# First attempts at closed end pens



## andy close (Apr 2, 2018)

I wanted to try my hand at closed end pens that didn't look like kit pens. I made a handful for my Aunt & Uncle out of Redbud collected from a tree that died in their front yard. All 6 pens are from the same tree and slimline kits. It was a fun project trying to be a bit more creative than usual.
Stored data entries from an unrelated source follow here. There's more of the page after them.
-- ==== Sys2Proof/Machine/Folio.lean ====
section
/-! DEFINITION. Folios and credit (chapter 7): toll-barred, the folio write queue, appends, the hand-over of
charges, opening, closing and discarding folios. -/

namespace Sys2Proof.Machine

/-! ### Toll-barred (R145, R146) -/

/-- Toll-barred as it works out (R145). -/
def barredBy (opened : Option Folio) (limit : Nat) : Bool :=
  match opened with
  | none => false
  | some f => decide (limit > 0) && decide (f.total ≥ (limit : Int))

/-- The credit limit of a room, read from its shadow (R145). -/
def State.creditLimit (s : State) (r : Nat) : Nat := (s.roomShadow r).creditLimit

/-- Work out toll-barred again (R145): a change marks the mirror and raises CREDIT STOP or CREDIT CLEAR
with `total` (R146). -/
def workOutBarred (r : Nat) (total : Int) (s : State) : State :=
  let f := s.folios r
  let b := barredBy f.opened (s.creditLimit r)
  if b = f.barred then s
  else
    notify .rating (if b then .creditStop else .creditClear) r (word32 total) (s.creditLimit r)
      (markFolio r (s.setFolios r { f with barred := b }))

/-- Work out toll-barred at the end of STARTING: no notice is raised (R86, R146). -/
def settleBarred (r : Nat) (s : State) : State :=
  let f := s.folios r
  s.setFolios r { f with barred := barredBy f.opened (s.creditLimit r) }

/-- The OPEN total of a room, 0 without an OPEN folio. -/
def State.openTotal (s : State) (r : Nat) : Int :=
  match (s.folios r).opened with
  | some f => f.total
  | none => 0

/-! ### The folio write queue (R140) -/

/-- Raise the next entry of the queue when none is raised (R140). -/
def raiseFolioWrite (s : State) : State :=
  if s.rating.queueRaised then s
  else
    match s.rating.queue[s.rating.queueGranted]? with
    | none => s
    | some w =>
      raise { source := .folioQueue, write := true, addr := w.addr, beats := w.lanes.length / 8, lanes := w.lanes }
        { s with rating.queueRaised := true }

/-- An entry joins the queue. -/
def queueFolioWrite (w : FolioWrite) (s : State) : State :=
  raiseFolioWrite { s with rating.queue := s.rating.queue ++ [w] }

/-- The address of a pool record (R135). -/
def State.poolAddr (s : State) (k : Nat) : Nat := s.profile.poolBase + 64 * k

/-- The link write of a record: only the four bytes of its next index are enabled (R140). -/
def linkWrite (s : State) (k next : Nat) (order : Option Nat) : FolioWrite :=
  ⟨s.poolAddr k + 56, someLanes 4 (le 4 next) 8, order⟩

/-! ### Appending (R139) -/

/-- A sum held to the range of a folio total (R136). -/
def saturate32 (v : Int) : Int := max (-2147483648) (min 2147483647 v)

/-- Which place of a room. -/
inductive Place where
  | opened | closed
  deriving DecidableEq, Repr

def RoomFolios.place (f : RoomFolios) : Place → Option Folio
  | .opened => f.opened
  | .closed => f.closed

def RoomFolios.setPlace (f : RoomFolios) (p : Place) (v : Option Folio) : RoomFolios :=
  match p with
  | .opened => { f with opened := v }
  | .closed => { f with closed := v }

/-- Queue entries an append needs (R139). -/
def Folio.entriesNeeded (f : Folio) : Nat := if f.records = [] then 1 else 2

/-- Free entries of the folio write queue (R140). -/
def State.freeEntries (s : State) : Nat := Config.folioQueueDepth - s.rating.queue.length

/-- Append a charge or adjustment to a folio of room `r` (R139). The answer is the pool record it was
stored in, if it was. -/
def appendCharge (r : Nat) (p : Place) (f : Folio) (c : Charge) (order : Option Nat) (s : State) :
    Option Nat × State :=
  let f1 := { f with total := saturate32 (f.total + c.amount) }
  let fin (s' : State) := markFolio r (if p = .opened then workOutBarred r f1.total s' else s')
  match s.rating.freePool with
  | k :: rest =>
    if f.entriesNeeded ≤ s.freeEntries then
      let s1 := { s with rating.freePool := rest }
      let s2 := queueFolioWrite ⟨s.poolAddr k, allLanes (chargeRecord c none32), order⟩ s1
      let s3 :=
        match f.records.getLast? with
        | some tail => queueFolioWrite (linkWrite s tail k order) s2
        | none => s2
      let g := { f1 with records := f1.records ++ [k] }
      (some k, fin (s3.setFolios r ((s3.folios r).setPlace p (some g))))
    else
      (none, fin (notify .rating .poolFull r f.serial 2
        { s.setFolios r ((s.folios r).setPlace p (some { f1 with incomplete := true })) with
          rating.poolFullCount := sat32 s.rating.poolFullCount }))
  | [] =>
    (none, fin (notify .rating .poolFull r f.serial 1
      { s.setFolios r ((s.folios r).setPlace p (some { f1 with incomplete := true })) with
        rating.poolFullCount := sat32 s.rating.poolFullCount }))

/-! ### Receiving a charge (R138) -/

/-- The late count stays at 65,535 once there (R136). -/
def lateStep (n : Nat) : Nat := min 65535 (n + 1)

/-- A charge no folio holds (R138, third row). -/
def unbilled (c : Charge) (s : State) : State :=
  notify .rating .unbilledCharge (if c.room < s.roomCount then c.room else none16)
    (twoItems c.trunk c.kind.code) (word32 c.amount)
    { s with rating.unbilledCount := sat32 s.rating.unbilledCount }

/-- A late charge (R138, second row): the late count, LATE CHARGE, and the append with the LATE flag. -/
def lateCharge (f : Folio) (c : Charge) (s : State) : State :=
  let s1 := notify .rating .lateCharge c.room f.serial (word32 c.amount)
    { s with rating.lateCount := sat32 s.rating.lateCount }
  (appendCharge c.room .closed { f with late := lateStep f.late } { c with late := true } none s1).2

/-- A priced charge is handed over and routed (R138). -/
def handOver (c : Charge) (s : State) : State :=
  if c.room < s.roomCount ∧ c.serial ≠ 0 then
    match (s.folios c.room).opened with
    | some f =>
      if f.serial = c.serial then (appendCharge c.room .opened f c none s).2
      else
        match (s.folios c.room).closed with
        | some g => if g.serial = c.serial then lateCharge g c s else unbilled c s
        | none => unbilled c s
    | none =>
      match (s.folios c.room).closed with
      | some g => if g.serial = c.serial then lateCharge g c s else unbilled c s
      | none => unbilled c s
  else unbilled c s

/-! ### Opening, closing, returning (R137, R141, R142) -/

/-- A counter that would pass FFFFFFFFh wraps to 1 (R136). -/
def nextSerial (n : Nat) : Nat := if n ≥ none32 then 1 else n + 1

/-- Open a folio in the OPEN place (R137). -/
def openFolio (r : Nat) (s : State) : State :=
  let f := s.folios r
  let clash := match f.closed with | some g => decide (g.serial = s.rating.serial) | none => false
  let n := if clash then nextSerial s.rating.serial else s.rating.serial
  { s.setFolios r { f with opened := some { serial := n } } with rating.serial := nextSerial n }

/-- A folio's records are marked free in the pool bitmap (R142). -/
def returnRecords (f : Folio) (s : State) : State :=
  { s with rating.freePool := f.records.foldl addMark s.rating.freePool }

/-- The room's CLOSED folio, if any, is discarded (R141, step 1). -/
def discardClosed (r : Nat) (s : State) : State :=
  match (s.folios r).closed with
  | none => s
  | some g =>
    let s1 := returnRecords g s
    notify .rating .folioDiscarded r g.serial (word32 g.total)
      { s1.setFolios r { s1.folios r with closed := none } with
        rating.discardedCount := sat32 s1.rating.discardedCount }

/-- The OPEN folio becomes the CLOSED one (R141). -/
def closeFolio (r : Nat) (s : State) : State :=
  let s1 := discardClosed r s
  let f := s1.folios r
  match f.opened with
  | none => s1
  | some g =>
    markFolio r (s1.setFolios r { f with opened := none, closed := some { g with late := 0 } })

/-! ### Folio status (R148) -/

/-- The folio status words, offsets 2272 to 2299 (12.2). -/
def State.folioStatus (s : State) : List Byte :=
  le 4 s.rating.freePool.length ++ le 4 s.rating.queue.length ++ le 4 s.rating.lateCount
    ++ le 4 s.rating.unbilledCount ++ le 4 s.rating.poolFullCount ++ le 4 s.rating.discardedCount
    ++ le 4 s.rating.serial

end Sys2Proof.Machine
end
Reactions: Like 3 | EyeCandy! 1 | Way Cool 7 | Creative 1


----------



## ripjack13 (Apr 2, 2018)

Very cool. Will you be making more?


----------



## Nature Man (Apr 2, 2018)

These are nice! Actually like the different shapes, although don't know how they would be for writing. Great looking wood! Chuck


----------



## andy close (Apr 3, 2018)

@ripjack13 , yes. I'll be making more, at some point. 
@Nature Man, the only one I find difficult to write with is the fatty; my pseudo cigar pen. but I think that one was my Uncle's favorite. The wood is quite surprising. I didn't know what to expect from Redbud; although, I hoped it would be redder. :D the darkest of the pens had quite a bit of punky wood through it and is partially stabilized with CA. I think that adds quite a bit to the color difference between them. I do think they are pretty, but am happier that they have a story to them, and now my Aunt & Uncle & cousins have a remembrance of the tree that was in their front yard for so many years.

Reactions: Thank You! 1


----------



## rdabpenman (Apr 3, 2018)

Nicely done.

Les


----------



## barry richardson (Apr 3, 2018)

Real nice set!


----------



## cgseymour (Apr 29, 2018)

Very nice
Did you need to use a special mandrel for those?

Thank you


----------



## andy close (Apr 29, 2018)

@cgseymour, I did not have a special mandrel. I have an adjustable length mandrel that I turned around so the threads are inside the center & I sharpened the other end to a point on my grinder. I then push the blank onto the sharpened end & turned it like that. I believe I saw that technique on YouTube. I need to come up with a better solution for them though. It works OK, but I've split several blanks by pounding them on too hard. They also tend to pop off easily. I think you can get an expanding mandrel that makes it easier, but I am cheap. :) Just yesterday I split a blank, but was able to use a bit of CA magic on it.


----------



## cgseymour (Apr 29, 2018)

Interesting Andy,
I will have to check YouTube for that

They look great.
And did you use any special kits for the pens, or just a regular nib, transmission, etc?


----------



## andy close (Apr 29, 2018)

@cgseymour, I used slimline kits as I bought a whole bunch on sale from PSI when I first started turning. :D
I want to say that the video I watched was either RJB Woodturner or Lynn Lacey, but now I can't seem to find it.


----------



## andy close (Apr 29, 2018)

@cgseymour, I found it! :D

WoodNWhimsies:





I just watched the video again and realized that I probably only followed his technique the first couple attempts. Maybe that's why the two I worked on yesterday didn't work out so well. :D

Reactions: Thank You! 1


----------